For the dinner given to Whittier on his seventieth birthday Longfellow wrote a sonnet on _The Three Silences of Molinos_--the silence of speech, of desire, and of thought, through which are heard "mysterious sounds from realms beyond our reach." Perhaps only one who at some time in his life has caught, or seemed to catch, those voices and melodies is quite able to appreciate the charm of Whittier through the absence of so much that calls to us in other poets.
THE CENTENARY OF SAINTE-BEUVE
It is a hundred years since Sainte-Beuve was born in the Norman city that looks over toward England, and more than a generation has passed since his death just before the war with Germany.[4] Yesterday three countries--France, Belgium, and Switzerland--were celebrating his centenary with speeches and essays and dinners, and the singing of hymns. At Lausanne, where he had given his lectures on _Port-Royal_, and had undergone not a little chagrin for his pains, the University unveiled a bronze medallion of his head,--a Sainte-Beuve disillusioned and complex, writes a Parisian journalist, with immoderate forehead radiating a cold serenity, while the lips are contracted into a smile at once voluptuous and sarcastic, as it were an Erasmus grown fat, with a reminiscence of Baudelaire in the ironic mask of the face. It is evidently the "Père Beuve" as we know him in the portraits, and it is not hard to imagine the lips curling a little more sardonically at the thought of the change that has come since he was a poverty-stricken hack and his foibles were the ridicule of Paris.

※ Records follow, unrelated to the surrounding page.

/-! Meters, signing, power and injection (R276-R279). -/
def meterIndex (i : Nat) : Bool := decide (i ≤ 8) || (decide (0x100 ≤ i) && decide (i < 0x140)) || (decide (0x400 ≤ i) && decide (i < 0x840))
def execMeter (x : PDAB) (s : State) : Out :=
  runPriv x.g s fun s => do
    let p ← s.rdS x.a
    let i ← s.rdS x.b
    if 64 ≤ p ∨ !meterIndex i ∨ !s.mine p ∨ !(s.part p).exist then s.sd x.d refused
    else s.sd x.d (Tbl.getD (s.part p).meters i 0)
/-- SIGNQ: the record is made now and its bytes are written when the form ends (R277, R441). -/
def State.signForm (s : State) (x : PDABn) (kind p b : Nat) : Res State := do
  let a ← s.rdS x.a
  if a % 64 ≠ 0 then s.sd x.d 3
  else if kind ≠ 1 ∧ !s.mine p then s.sd x.d 2
  else s.forForm.accept x.d { mkOp (.sign kind) 115 x.n p a b (s.now + 50 * Config.perMs) [] with
    data := if kind = 2 then bytesOf ((s.part p).useq - 1) 8 else [] }
def execSignqUsage (x : PDABn) (s : State) : Out :=
  runPriv x.g s fun s => do
    let b ← s.rdS x.b
    if 64 ≤ b then s.sd x.d 3 else s.signForm x 0 b b
def execSignqRetired (x : PDABn) (s : State) : Out :=
  runPriv x.g s fun s => do
    let b ← s.rdS x.b
    if 65536 ≤ b then s.sd x.d 3 else s.signForm x 1 s.pre.part b
def execSignqQuote (x : PDABn) (s : State) : Out :=
  runPriv x.g s fun s => do
    let b ← s.rdS x.b
    if bitsOf b 6 2 ≠ 0 then s.sd x.d 3 else s.signForm x 2 (b % 64) b
/-- The token lease left, in ms. -/
def State.leaseLeft (s : State) : Nat := match s.power.leaseEnd with | some t => (t - s.now) / Config.perMs | none => 0
/-- The package budget: what the token or the floor sets, lowered for hot dies but not below the safe floor (R451, R452). -/
def State.packageBudget (s : State) : Nat := max (min s.power.budget s.power.floor) (s.power.budget * (100 - s.power.cut) / 100)
def State.powerView (s : State) : Nat :=
  s.packageBudget % 2 ^ 32 + s.power.seq.getD 0 % 65536 * 2 ^ 32 + min s.leaseLeft 32767 * 2 ^ 48 + b2n s.power.atFloor * 2 ^ 63
def execPowqPkg (x : PDAB) (s : State) : Out :=
  runPriv x.g s fun s => do
    let a ← s.rdS x.a
    let b ← s.rdS x.b
    if a ≠ 0 ∨ b ≠ 0 then s.sd x.d refused else s.sd x.d s.powerView
/-- The grant of a core: the EGRANT of its contexts that are not Free (R278, R447). -/
def State.coreGrant (s : State) (core : Nat) : Nat := (s.bound core).foldl (fun n k => n + (s.ctx k).regs.sys.egrant.toNat) 0
/-- The charge of the window at hand, once the windows that have ended are passed over (R447). -/
def State.chargeNow (s : State) (core : Nat) : Nat :=
  let e := (s.core core).energy
  let n := if s.now < e.fin then 0 else (s.now - e.fin) / (256 * (s.core core).div[(0 : Fin 5)]) + 1
  if n = 0 then e.charge else e.charge - e.grant - (n - 1) * s.coreGrant core
def execPowqCore (x : PDA) (s : State) : Out :=
  runPriv x.g s fun s => do
    let a ← s.rdS x.a
    match handle a with
    | none => s.sd x.d refused
    | some k =>
      let core := coreOf k
      if !isMgmt s.me && !(List.range (ctxCount core)).any fun n => (s.part s.pre.part).grants (keyOf core n) then s.sd x.d refused
      else s.sd x.d (s.coreGrant core % 2 ^ 32 + min (s.chargeNow core) (2 ^ 32 - 1) * 2 ^ 32)
def execPowqGrant (x : PDAB) (s : State) : Out :=
  runPriv x.g s fun s => do
    let a ← s.rdS x.a
    let b ← s.rdS x.b
    if !isMgmt s.me then s.sd x.d 2
    else match handle a with
      | none => s.sd x.d 3
      | some k =>
        let c := s.ctx k
        if c.status = .free ∨ (c.regs.sys.dmode ∧ b % 2 ^ 32 < c.ctl.emax) then s.sd x.d 4
        else (s.modCtx k fun c => c.modSys fun y => { y with egrant := BitVec.ofNat 32 b }).sd x.d 0
/-- INJ: who may act on the partition (R279, R434). -/
def injForm (x : PDAB) (s : State) (body : State → Nat → Nat → Res State) : Out :=
  runPriv x.g s fun s => do
    let p ← s.rdS x.a
    let b ← s.rdS x.b
    if 64 ≤ p then s.sd x.d 3
    else if !s.mine p ∨ (isStream s.me ∧ !(s.part p).inject) ∨ (isMgmt s.me ∧ s.locked p) then s.sd x.d 2
    else if !(s.part p).exist then s.sd x.d 4
    else body s p b
def execInjOff (x : PDAB) (s : State) : Out :=
  injForm x s fun s p b => if b ≠ 0 then s.sd x.d 3 else (s.modPart p fun y => { y with minj := false }).sd x.d 0
def execInjOn (x : PDAB) (s : State) : Out :=
  injForm x s fun s p b => if b ≠ 0 then s.sd x.d 3 else (s.modPart p fun y => { y with minj := true }).sd x.d 0
def execInjPoison (x : PDAB) (s : State) : Out :=
  injForm x s fun s p b =>
    if b < 0x1000000 ∨ 2 ^ 57 ≤ b then s.sd x.d 3
    else match walkFrom s.mem b levels (s.part p).root with
      | .leaf e _ base _ =>
        if s.physOk e (pteAddr e + (b - base)) then
          ({ s with poison := insertSorted (mkey (leafSpace e) (pteAddr e + (b - base)) / 64) s.poison } : State).sd x.d 0
        else s.sd x.d 3
      | _ => s.sd x.d 3

end Sys2Proof.Machine
end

Yet through all these honours I cannot help observing a strain of reluctance, as so often happens with a critic who has made himself feared by the rectitude of his judgments. There has, for one thing, been a good deal of rather foolish scandal-mongering and raking up of old anecdotes about his gross habits. Well, Sainte-Beuve was sensual. "Je suis du peuple ainsi que mes amours," he was wont to hum over his work; and when that work was finished, his secretary tells us how he used to draw a hat down over his face (that face _dont le front démesurément haut rayonne de sérénité froide_), and go out on the street for any chance liaison. There is something too much of these stories in what is written of Sainte-Beuve to-day; and in the estimate of his intellectual career too little emphasis is laid on what was stable in his opinions, and too much emphasis on the changes of his religious and literary creed. To be sure, these mutations of belief are commonly cited as his preparation for the art of critic, and in a certain sense this is right. But even then, if by critic is meant one who merely decides the value of this or that book, the essential word is left unsaid. He was a critic, and something more; he was, if any man may claim such a title, the _maître universel_ of the century, as, indeed, he has been called.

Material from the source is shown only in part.